Directions for this task: From the entries below, copy exactly the lines from the one that contains "encoders := r.encoders" through the one that contains "r.ownStation.val = numberOf", both included, and only those.
• • • •
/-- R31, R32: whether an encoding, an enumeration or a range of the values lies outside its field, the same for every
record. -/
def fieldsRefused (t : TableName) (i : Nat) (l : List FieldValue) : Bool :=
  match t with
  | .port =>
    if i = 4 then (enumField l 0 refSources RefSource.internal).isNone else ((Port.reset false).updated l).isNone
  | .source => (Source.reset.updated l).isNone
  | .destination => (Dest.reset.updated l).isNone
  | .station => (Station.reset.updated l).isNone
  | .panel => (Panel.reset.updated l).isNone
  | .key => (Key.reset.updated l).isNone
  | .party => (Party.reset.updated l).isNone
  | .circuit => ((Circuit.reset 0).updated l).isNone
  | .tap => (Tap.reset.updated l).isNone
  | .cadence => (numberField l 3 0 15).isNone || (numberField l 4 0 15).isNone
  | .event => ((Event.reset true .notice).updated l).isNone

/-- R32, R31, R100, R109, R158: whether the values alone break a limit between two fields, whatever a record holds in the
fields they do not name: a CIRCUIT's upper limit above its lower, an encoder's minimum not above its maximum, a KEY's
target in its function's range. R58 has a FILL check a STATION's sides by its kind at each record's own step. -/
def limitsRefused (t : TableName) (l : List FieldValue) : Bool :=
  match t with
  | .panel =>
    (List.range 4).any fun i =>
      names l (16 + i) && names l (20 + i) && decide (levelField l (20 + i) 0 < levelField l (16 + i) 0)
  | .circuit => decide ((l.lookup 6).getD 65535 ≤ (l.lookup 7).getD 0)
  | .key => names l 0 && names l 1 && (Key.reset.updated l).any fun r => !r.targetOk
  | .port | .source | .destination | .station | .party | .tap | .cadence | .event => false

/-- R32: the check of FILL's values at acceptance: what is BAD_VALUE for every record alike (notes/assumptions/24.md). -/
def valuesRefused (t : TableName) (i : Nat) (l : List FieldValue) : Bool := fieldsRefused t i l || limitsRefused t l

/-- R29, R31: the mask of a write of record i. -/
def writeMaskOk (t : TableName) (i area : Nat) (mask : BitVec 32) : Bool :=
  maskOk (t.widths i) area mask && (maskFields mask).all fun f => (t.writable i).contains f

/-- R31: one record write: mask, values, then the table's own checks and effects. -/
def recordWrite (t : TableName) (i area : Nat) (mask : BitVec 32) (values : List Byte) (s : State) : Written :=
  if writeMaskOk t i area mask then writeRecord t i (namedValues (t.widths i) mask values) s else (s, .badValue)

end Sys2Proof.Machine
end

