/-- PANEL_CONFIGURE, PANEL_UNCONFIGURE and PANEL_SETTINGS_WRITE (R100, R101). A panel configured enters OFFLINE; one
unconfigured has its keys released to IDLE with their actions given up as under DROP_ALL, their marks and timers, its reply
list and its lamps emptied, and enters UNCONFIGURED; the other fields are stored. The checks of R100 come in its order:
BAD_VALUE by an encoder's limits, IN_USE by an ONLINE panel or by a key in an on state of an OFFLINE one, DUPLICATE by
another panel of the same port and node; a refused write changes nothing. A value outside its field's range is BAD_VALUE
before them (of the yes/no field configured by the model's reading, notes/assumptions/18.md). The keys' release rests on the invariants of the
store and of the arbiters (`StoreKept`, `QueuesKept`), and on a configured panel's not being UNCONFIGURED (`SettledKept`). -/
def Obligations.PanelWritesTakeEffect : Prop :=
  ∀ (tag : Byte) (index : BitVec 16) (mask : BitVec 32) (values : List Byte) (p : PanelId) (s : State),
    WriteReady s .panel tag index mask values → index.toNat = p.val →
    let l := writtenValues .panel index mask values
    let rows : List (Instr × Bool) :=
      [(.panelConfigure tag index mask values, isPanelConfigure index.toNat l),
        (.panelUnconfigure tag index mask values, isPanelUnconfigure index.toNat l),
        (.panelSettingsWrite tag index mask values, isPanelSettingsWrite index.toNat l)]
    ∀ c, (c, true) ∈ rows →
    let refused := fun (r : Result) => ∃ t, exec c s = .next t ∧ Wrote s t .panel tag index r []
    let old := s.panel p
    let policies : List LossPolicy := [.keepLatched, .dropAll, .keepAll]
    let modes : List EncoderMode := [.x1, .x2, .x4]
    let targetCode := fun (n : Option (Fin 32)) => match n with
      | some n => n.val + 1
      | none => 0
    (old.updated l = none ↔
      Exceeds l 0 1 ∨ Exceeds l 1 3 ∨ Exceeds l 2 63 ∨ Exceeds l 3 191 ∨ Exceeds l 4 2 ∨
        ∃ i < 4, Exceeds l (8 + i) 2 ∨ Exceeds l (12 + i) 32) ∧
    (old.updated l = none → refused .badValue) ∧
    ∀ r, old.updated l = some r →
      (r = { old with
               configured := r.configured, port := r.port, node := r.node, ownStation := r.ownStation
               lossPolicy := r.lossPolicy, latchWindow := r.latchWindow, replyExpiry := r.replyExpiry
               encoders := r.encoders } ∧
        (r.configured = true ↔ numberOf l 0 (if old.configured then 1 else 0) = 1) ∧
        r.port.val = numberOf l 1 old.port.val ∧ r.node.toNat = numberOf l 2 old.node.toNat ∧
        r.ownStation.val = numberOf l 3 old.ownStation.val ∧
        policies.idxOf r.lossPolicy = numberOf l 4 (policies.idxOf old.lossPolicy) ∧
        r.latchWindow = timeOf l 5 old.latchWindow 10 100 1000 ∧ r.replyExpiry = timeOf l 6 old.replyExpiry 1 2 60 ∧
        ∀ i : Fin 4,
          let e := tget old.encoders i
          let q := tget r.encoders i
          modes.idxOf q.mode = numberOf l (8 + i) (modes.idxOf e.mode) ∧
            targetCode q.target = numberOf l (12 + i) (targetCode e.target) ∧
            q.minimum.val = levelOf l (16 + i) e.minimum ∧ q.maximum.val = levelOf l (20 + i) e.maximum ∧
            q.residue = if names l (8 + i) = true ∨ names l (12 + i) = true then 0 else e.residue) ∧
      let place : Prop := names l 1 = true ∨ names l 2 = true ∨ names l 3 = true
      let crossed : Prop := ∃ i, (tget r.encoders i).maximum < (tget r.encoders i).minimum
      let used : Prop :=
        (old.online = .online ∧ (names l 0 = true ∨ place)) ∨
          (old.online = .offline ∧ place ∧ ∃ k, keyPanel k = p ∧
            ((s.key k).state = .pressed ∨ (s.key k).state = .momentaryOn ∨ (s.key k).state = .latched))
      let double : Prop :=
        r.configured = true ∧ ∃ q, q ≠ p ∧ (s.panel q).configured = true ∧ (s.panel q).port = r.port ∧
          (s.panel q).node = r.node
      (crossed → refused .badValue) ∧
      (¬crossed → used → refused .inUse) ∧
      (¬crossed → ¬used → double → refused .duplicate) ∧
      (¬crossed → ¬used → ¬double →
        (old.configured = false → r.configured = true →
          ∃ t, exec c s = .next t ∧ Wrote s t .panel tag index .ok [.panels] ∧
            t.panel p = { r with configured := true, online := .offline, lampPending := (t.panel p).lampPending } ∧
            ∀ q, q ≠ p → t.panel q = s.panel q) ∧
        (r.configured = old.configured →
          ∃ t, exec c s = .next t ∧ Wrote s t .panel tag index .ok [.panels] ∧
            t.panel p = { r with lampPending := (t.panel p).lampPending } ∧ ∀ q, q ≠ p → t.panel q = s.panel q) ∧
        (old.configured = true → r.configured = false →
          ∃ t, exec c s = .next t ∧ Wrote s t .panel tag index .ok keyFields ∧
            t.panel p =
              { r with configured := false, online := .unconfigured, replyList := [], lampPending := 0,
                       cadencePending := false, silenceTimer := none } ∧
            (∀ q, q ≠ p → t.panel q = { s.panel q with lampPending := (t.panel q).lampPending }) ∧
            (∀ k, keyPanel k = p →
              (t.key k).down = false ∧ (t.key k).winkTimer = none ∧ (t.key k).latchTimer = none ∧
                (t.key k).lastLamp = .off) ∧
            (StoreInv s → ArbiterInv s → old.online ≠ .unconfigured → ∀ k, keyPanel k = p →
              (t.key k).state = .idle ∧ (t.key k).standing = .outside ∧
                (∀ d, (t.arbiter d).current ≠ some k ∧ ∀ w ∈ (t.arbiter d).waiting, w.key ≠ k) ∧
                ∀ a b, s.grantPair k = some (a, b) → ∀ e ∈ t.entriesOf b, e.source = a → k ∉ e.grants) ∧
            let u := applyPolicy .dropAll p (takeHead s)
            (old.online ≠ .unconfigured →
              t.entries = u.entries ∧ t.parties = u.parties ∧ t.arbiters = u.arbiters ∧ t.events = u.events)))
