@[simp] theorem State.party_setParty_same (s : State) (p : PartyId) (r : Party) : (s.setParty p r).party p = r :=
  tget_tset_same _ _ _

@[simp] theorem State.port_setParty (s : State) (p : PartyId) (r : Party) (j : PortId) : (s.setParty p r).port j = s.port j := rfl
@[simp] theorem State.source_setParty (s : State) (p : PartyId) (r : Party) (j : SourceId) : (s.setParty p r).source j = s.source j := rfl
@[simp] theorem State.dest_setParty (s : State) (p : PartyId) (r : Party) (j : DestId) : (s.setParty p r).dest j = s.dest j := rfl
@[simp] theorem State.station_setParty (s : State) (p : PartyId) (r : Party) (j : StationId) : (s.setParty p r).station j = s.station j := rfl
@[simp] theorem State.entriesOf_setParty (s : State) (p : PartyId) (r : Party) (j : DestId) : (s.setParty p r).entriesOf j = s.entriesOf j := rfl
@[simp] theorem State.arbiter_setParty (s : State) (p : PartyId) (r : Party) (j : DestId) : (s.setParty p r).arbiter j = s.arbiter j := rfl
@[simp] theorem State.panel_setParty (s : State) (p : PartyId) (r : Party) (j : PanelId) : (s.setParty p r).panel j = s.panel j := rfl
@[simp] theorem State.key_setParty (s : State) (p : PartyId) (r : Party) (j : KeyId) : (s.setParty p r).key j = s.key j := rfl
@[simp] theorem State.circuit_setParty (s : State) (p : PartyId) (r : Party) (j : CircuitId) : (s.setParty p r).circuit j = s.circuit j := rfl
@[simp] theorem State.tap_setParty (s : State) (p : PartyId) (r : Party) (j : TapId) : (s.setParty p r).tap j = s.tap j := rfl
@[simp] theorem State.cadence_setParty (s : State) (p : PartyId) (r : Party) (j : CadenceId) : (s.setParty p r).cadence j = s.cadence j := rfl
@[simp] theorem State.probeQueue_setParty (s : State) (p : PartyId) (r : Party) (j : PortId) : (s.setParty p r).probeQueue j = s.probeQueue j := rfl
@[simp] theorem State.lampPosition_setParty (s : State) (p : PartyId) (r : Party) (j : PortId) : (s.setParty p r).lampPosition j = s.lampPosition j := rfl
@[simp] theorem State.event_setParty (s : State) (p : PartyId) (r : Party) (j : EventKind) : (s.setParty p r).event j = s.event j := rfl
• • • •
Answer to this task:
               encoders := r.encoders } ∧
        (r.configured = true ↔ numberOf l 0 (if old.configured then 1 else 0) = 1) ∧
        r.port.val = numberOf l 1 old.port.val ∧ r.node.toNat = numberOf l 2 old.node.toNat ∧
        r.ownStation.val = numberOf l 3 old.ownStation.val ∧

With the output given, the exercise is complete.